The Board of Trustees of the Foundation of Abdulaziz Saud Al-Babtain's Prize for Poetic Creativity approved naming this meeting after the renowned Andalusia poet Ahmed Ibn Zaydoun and decided to hold it in Cordoba, Spain between the 4th and 8 October 2004. This was the first time the foundation held a meeting outside the Arab world and it was aimed at clarifying the true civilization, intellectual and cultural Arab and Muslim image after some opposing parties portrayed a distorted image of them in the wake of the September 2001 attacks. Choosing Cordoba as a host stemmed from the long historical relations between the Arabs and Spain and Portugal (the Iberian Peninsula). All the meeting's activities were carried out under the auspices of King Juan Carlos and his eldest daughter Princess Elena, who attended the opening ceremony.
The foundation had invited more than four hundred opinionated leaders, ministers, officials, specialized professors, critics, poets, intellectuals and media men belonging to different religions from the Arab world, Europe and America.
On 4 October 2004, the foundation organised a tour of the city of Cordoba for its guests.

- Tenth Session
  Shawqi and Lamartine - Paris, France, 31 October–3 November 2006.
This session bears the names of the two poets; Ahmed Shawqi - the Prince of Arab poets - and Alphonse de Lamartine - the great French poet. Ahmed Shawqi was chosen because he was a prominent Arab poet and one of the most prolific and diverse. In 1927 the Arab poets chose him unanimously as their Laureate. He was familiar with French culture as he had studied law at Montpellier University and graduated from the Faculty of Law at the University of Paris. He then spent some time in the French capital studying French literature.

- Eleventh Session
  Al-Babtain's Encyclopaedia of Arab Poets in the Nineteenth and Twentieth Centuries, Kuwait, 27–30 October 2008.
During a meeting held on 25/12/2006, the Board of Trustees decided to base the forthcoming session on one of the foundation's most important projects; Al-Babtain’s Encyclopaedia of Arab Poets in the Nineteenth and Twentieth Centuries. It was set to be held in Kuwait, the country from which this significant piece of work emerged. This publication took 11 years of hard work and team effort to complete and contains biographies of more than eight thousand deceased poets from the years 1801 to 2008. This Encyclopaedia contains biographies and poetic samples of 8,039 poets, in addition to 1479 poets who never received sufficient documentation. Furthermore, this was the first session that took place in Kuwait and was aimed at enriching Kuwait's cultural heritage. On 28 November, 2007, the chairman of the Board of Trustees issued a resolution to form the senior organising committee, under his chairmanship and the membership of a number of specialized persons. The first meeting was held in Kuwait in 2007 and issued the following resolutions: Declaration upon completion of Al-Babtain's Encyclopaedia of Arab Poets in the Nineteenth and Twentieth Centuries and the issuing of its 25 volumes.

- Twelfth Session
  Khalil Mutran & Mohammad Ali/Mak Dizdar – Sarajevo, Bosnia, 19–21 October 2010.
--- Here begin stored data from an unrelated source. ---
-- ==== Sys2Proof/Certificates/Slice0/Obligations.lean ====
section
/-! DEFINITION. The statements for the provers, from the numbered rules of the spec. -/

open Sys2Proof Sys2Proof.Machine

/-! ### Encodings -/

/-- 30_encoding R71, R73, R76, R83: every operation's word, laid out in bytes, decodes to that operation with every
operand at every value. -/
def Obligations.DecodeInvertsEncodeInBytes : Prop :=
  ∀ i : Instr, decodeBytes i.format (encodeBytes i) = .ok i

/-- 30_encoding R81, R90; 93 U20: a word names an operation exactly when it is well formed, and no two words name the
same one. -/
def Obligations.EachWordNamesOneOperation : Prop :=
  (∀ c : Code, (∃ i, decode c = .ok i) ↔ c.wf = true) ∧
  (∀ (c : Code) (i : Instr), decode c = .ok i → encode i = c)

/-- 30_encoding R72: the four commands as match and mask over the command word; `din` is its low byte. -/
def Obligations.PortWordsByMatchAndMask : Prop :=
  ∀ cw : BitVec 10,
    (cw &&& 0x300#10 = 0x000#10 ↔ decodePort cw = .nop (cw.setWidth 8)) ∧
    (cw &&& 0x300#10 = 0x100#10 ↔ decodePort cw = .byte (cw.setWidth 8)) ∧
    (cw &&& 0x300#10 = 0x200#10 ↔ decodePort cw = .eos (cw.setWidth 8)) ∧
    (cw &&& 0x300#10 = 0x300#10 ↔ decodePort cw = .reset (cw.setWidth 8))

/-- Words written out from the spec: the command words of 95 §2.10, the first sample of P0-1, the symbols of R76 and
three stage labels of R83. -/
def Obligations.SpecWordsDecode : Prop :=
  decode (.port 0x1E4#10) = .ok (.byte 228) ∧ decode (.port 0x0FF#10) = .ok (.nop 255) ∧
  decode (.port 0x200#10) = .ok (.eos 0) ∧ decode (.port 0x300#10) = .ok (.reset 0) ∧
  decode (.pair 0xDCA6#16) = .ok (.sample 220 166) ∧
  decode (.sym 0b10#2) = .ok .symHL ∧ decode (.sym 0b01#2) = .ok .symLH ∧
  decode (.stage 0b00001#5) = .ok .center ∧ decode (.stage 0b01100#5) = .ok .corr ∧
  decode (.stage 0b10101#5) = .ok .skipSet ∧ decode (.stage 0#5) = .error (.noSuchSlot 0)

/-! ### The transition -/

/-- 46 R173: one transition takes the oldest transaction, puts its `now` on the input, and performs the decoded
operation completely; the transactions behind it stay. -/
def Obligations.StepRunsDecodedOperation : Prop :=
  ∀ (s : State) (c : Code) (now : BitVec 64) (rest : List Xact) (i : Instr),
    s.input = ⟨.code c, now⟩ :: rest → decode c = .ok i →
    step s = exec i { s with input := rest, now := now }

/-- The other transitions. With no transaction presented the block holds its state (log 9). The test-bench entry PUSH is
`RingStep` on the given value and magnitude (46 R179), with RUN = 0 too (log 10): it leaves the filters, IP and QP as they
are, and PHASE, IHOLD and RUN, and it does not clear OUT_VALID (log 10). A STAGE label that names no operation is refused
by name (log 12). -/
def Obligations.StepWithoutAnOperation : Prop :=
  (∀ s : State, s.input = [] → step s = .next s) ∧
  (∀ (s : State) (d g : F64) (now : BitVec 64) (rest : List Xact) (b' : Block F64) (o : StepOutcome),
    s.input = ⟨.push d g, now⟩ :: rest →
    ringStep cfg now { s.blk with lat.d := d, lat.mag := g } = (b', o) →
    step s = .next { s with input := rest, now := now, blk := b', label := .outcome o } ∧
    b'.arch.fi = s.blk.arch.fi ∧ b'.arch.fq = s.blk.arch.fq ∧ b'.arch.fd = s.blk.arch.fd ∧
    b'.arch.ip = s.blk.arch.ip ∧ b'.arch.qp = s.blk.arch.qp ∧
    b'.arch.phase = s.blk.arch.phase ∧ b'.arch.ihold = s.blk.arch.ihold ∧ b'.arch.run = s.blk.arch.run ∧
    (o ≠ .frame → b'.arch.outValid = s.blk.arch.outValid)) ∧
  (∀ (s : State) (slot : BitVec 5) (now : BitVec 64) (rest : List Xact), s.input = ⟨.code (.stage slot), now⟩ :: rest →
    (Code.stage slot).wf = false → step s = .refused (.noSuchSlot slot))

/-- A word of the opcode table, given with its row's width or in whole bytes, is what the next transition runs. Two
formats share each container; the words the model gives to the other format are left out (log 12). -/
def Obligations.PlacedWordRunsNext : Prop :=
  ∀ (i : Instr) (s : State) (nbits w : Nat), w = (encode i).toNat →
    nbits = i.format.width ∨ nbits = 8 * i.format.bytes →
    (i.format = .pair → 2 ^ 10 ≤ w) → (i.format = .stage → nbits = 8 → 2 ^ 2 ≤ w) →
    decodeTableWord nbits w = some i ∧ step (s.withFetchWord nbits w) = exec i s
The twelfth session to be organised and funded entirely by the Foundation of Abdulaziz Saud Al-Babtain's Prize for Poetic Creativity followed in the same vein as the foundation's previous sessions, carrying the names of established poets. This session bore the name of the two late poets, Khalil Mutran (Arabic) and Mohammad Ali/Mak Dizdar (Bosnian) in appreciation for their efforts in serving culture and literature. It also included two symposiums; the first related to culture and inter-faith dialogue, entitled “Dialogue of Civilizations in a Different World Order: Contrast and Harmony” with contributions from four Arabic researchers and four foreign researchers. The second was a literary symposium focusing on the two featured poets with research by 14 Arabic and Bosnian scholars. The cultural activities included evenings of poetry by Arabic poets who were in attendance. There was also a musical ceremony by the Lebanese singer Ghada Shubair, in addition to a Folklore performance from Bosnia and Herzegovina. The session took place under the patronage of President Haris Silajdžić. The events included the participation of hundreds of intellectuals, politicians, men of religion, thinkers and the media from all over the world. Many satellite and television stations covered the session.

===Forums===

- First Forum
  Mohammed Ben Laaboun, Kuwait, 27–30 October 1997.
The Foundation of Abdulaziz Saud Al-Babtain's Prize for Poetic Creativity organised the Mohammed Ben Laaboun Forum in Nabati poetry on 27–30 October 1997 in Kuwait. The Board of Trustees took the decision to organise the meeting with the aim of shedding light on the unknown epoch of this country's history in its social, cultural and political aspects since the area was almost isolated from the outer world. The activities of this meeting started with a visit financed by the foundation's chairman to the Amir Sheikh Jaber Al-Ahmed Al-Sabah at Bayan Palace on Monday 27 October 1997, accompanied by the Amirs, Sheikhs, Poets, and guests of the meeting. The Crown Prince and Prime Minister Sheikh Saad Al-Abdullah Al-Salem Al-Sabah welcomed the visitors and held a breakfast party at Al-Shaab Palace on Thursday 30 October 1997 for the chairman of the Board of Trustees and a number of the foundation's guests.

- Second Forum
  Saadi Al-Shirazi, Tehran, Shiraz, Iran, 3–5 July 2000.
The chairman of the Board of Trustees decided to form the organising committee of the meeting comprising members from both Arab and Iranian parties. The committee's secretariat general persevered in following up preparations for the venue where the meeting was to be convened. The committee sent delegations to Tehran to be involved in the decision to hold the meeting on 3–5 July, 2000.

- Third Forum
  Al-Raheel & Al-Milad: Part of the Foundation's Contributions in Celebrating the Choosing of Kuwait as the Capital of Arabic Culture in 2001.
This celebration involved year-round activities.

- Fourth Forum
  Kuwait's First Forum of Arabic Poetry in Iraq - Kuwait, 7–9 May 2005.
Under the patronage of the Kuwaiti Prime Minister, Sheikh Sabah Al-Ahmed Al-Jaber Al-Sabah (later Amir of Kuwait), the Foundation of Abdulaziz Saud Al-Babtain's Prize for Poetic Creativity organised Kuwait’s First Meeting of Arabic Poetry in Iraq from 7–9 May 2005. The meeting followed a long absence which due to the Iraqi invasion.

- Fifth Forum
  Mohammad Abdulmunem Khafaji and Adnan Al-Shayji Celebrating the 20th Anniversary of the Foundation of Abdulaziz Saud Al-Babtain's Prize for Poetic Creativity from 1989–2009.